Task description: The entries below should appear again in your reply, word for word.

[Saved data entries]
================

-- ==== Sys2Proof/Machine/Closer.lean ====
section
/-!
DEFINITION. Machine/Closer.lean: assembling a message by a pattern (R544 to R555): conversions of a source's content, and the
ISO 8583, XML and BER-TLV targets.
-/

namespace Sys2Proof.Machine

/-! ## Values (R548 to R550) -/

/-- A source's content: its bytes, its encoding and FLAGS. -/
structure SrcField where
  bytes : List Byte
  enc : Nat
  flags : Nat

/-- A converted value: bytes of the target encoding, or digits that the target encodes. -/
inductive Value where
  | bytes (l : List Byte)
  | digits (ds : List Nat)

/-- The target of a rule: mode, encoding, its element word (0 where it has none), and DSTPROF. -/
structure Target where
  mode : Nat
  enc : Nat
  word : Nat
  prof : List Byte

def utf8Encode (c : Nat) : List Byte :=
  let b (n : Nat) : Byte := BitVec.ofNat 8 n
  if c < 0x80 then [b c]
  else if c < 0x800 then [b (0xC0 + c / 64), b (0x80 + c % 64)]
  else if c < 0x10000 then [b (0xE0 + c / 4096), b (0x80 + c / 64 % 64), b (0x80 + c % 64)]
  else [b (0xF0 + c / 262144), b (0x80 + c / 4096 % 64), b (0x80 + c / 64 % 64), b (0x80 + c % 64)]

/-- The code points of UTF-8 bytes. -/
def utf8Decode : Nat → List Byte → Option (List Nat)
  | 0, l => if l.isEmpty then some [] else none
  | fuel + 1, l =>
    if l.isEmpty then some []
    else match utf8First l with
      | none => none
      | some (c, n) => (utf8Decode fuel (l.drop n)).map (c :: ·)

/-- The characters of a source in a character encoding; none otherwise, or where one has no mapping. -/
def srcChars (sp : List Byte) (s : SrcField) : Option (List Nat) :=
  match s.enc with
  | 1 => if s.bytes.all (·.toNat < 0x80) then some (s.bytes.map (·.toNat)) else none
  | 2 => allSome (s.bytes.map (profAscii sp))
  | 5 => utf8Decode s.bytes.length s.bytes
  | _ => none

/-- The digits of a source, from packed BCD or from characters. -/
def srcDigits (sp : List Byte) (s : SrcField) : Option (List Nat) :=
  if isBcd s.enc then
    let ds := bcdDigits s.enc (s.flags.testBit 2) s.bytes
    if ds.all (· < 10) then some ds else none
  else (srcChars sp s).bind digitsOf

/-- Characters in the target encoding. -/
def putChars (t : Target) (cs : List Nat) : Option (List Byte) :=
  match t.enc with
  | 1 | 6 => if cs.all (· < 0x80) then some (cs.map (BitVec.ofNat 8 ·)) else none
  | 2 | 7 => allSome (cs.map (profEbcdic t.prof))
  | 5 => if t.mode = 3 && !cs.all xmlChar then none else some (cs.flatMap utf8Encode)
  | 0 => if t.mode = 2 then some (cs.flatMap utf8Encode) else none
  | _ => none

================

Task result:
-- ==== Sys2Proof/Machine/Closer.lean ====
section
/-!
DEFINITION. Machine/Closer.lean: assembling a message by a pattern (R544 to R555): conversions of a source's content, and the
ISO 8583, XML and BER-TLV targets.
-/

namespace Sys2Proof.Machine

/-! ## Values (R548 to R550) -/

/-- A source's content: its bytes, its encoding and FLAGS. -/
structure SrcField where
  bytes : List Byte
  enc : Nat
  flags : Nat

/-- A converted value: bytes of the target encoding, or digits that the target encodes. -/
inductive Value where
  | bytes (l : List Byte)
  | digits (ds : List Nat)

/-- The target of a rule: mode, encoding, its element word (0 where it has none), and DSTPROF. -/
structure Target where
  mode : Nat
  enc : Nat
  word : Nat
  prof : List Byte

def utf8Encode (c : Nat) : List Byte :=
  let b (n : Nat) : Byte := BitVec.ofNat 8 n
  if c < 0x80 then [b c]
  else if c < 0x800 then [b (0xC0 + c / 64), b (0x80 + c % 64)]
  else if c < 0x10000 then [b (0xE0 + c / 4096), b (0x80 + c / 64 % 64), b (0x80 + c % 64)]
  else [b (0xF0 + c / 262144), b (0x80 + c / 4096 % 64), b (0x80 + c / 64 % 64), b (0x80 + c % 64)]

/-- The code points of UTF-8 bytes. -/
def utf8Decode : Nat → List Byte → Option (List Nat)
  | 0, l => if l.isEmpty then some [] else none
  | fuel + 1, l =>
    if l.isEmpty then some []
    else match utf8First l with
      | none => none
      | some (c, n) => (utf8Decode fuel (l.drop n)).map (c :: ·)

/-- The characters of a source in a character encoding; none otherwise, or where one has no mapping. -/
def srcChars (sp : List Byte) (s : SrcField) : Option (List Nat) :=
  match s.enc with
  | 1 => if s.bytes.all (·.toNat < 0x80) then some (s.bytes.map (·.toNat)) else none
  | 2 => allSome (s.bytes.map (profAscii sp))
  | 5 => utf8Decode s.bytes.length s.bytes
  | _ => none

/-- The digits of a source, from packed BCD or from characters. -/
def srcDigits (sp : List Byte) (s : SrcField) : Option (List Nat) :=
  if isBcd s.enc then
    let ds := bcdDigits s.enc (s.flags.testBit 2) s.bytes
    if ds.all (· < 10) then some ds else none
  else (srcChars sp s).bind digitsOf

/-- Characters in the target encoding. -/
def putChars (t : Target) (cs : List Nat) : Option (List Byte) :=
  match t.enc with
  | 1 | 6 => if cs.all (· < 0x80) then some (cs.map (BitVec.ofNat 8 ·)) else none
  | 2 | 7 => allSome (cs.map (profEbcdic t.prof))
  | 5 => if t.mode = 3 && !cs.all xmlChar then none else some (cs.flatMap utf8Encode)
  | 0 => if t.mode = 2 then some (cs.flatMap utf8Encode) else none
  | _ => none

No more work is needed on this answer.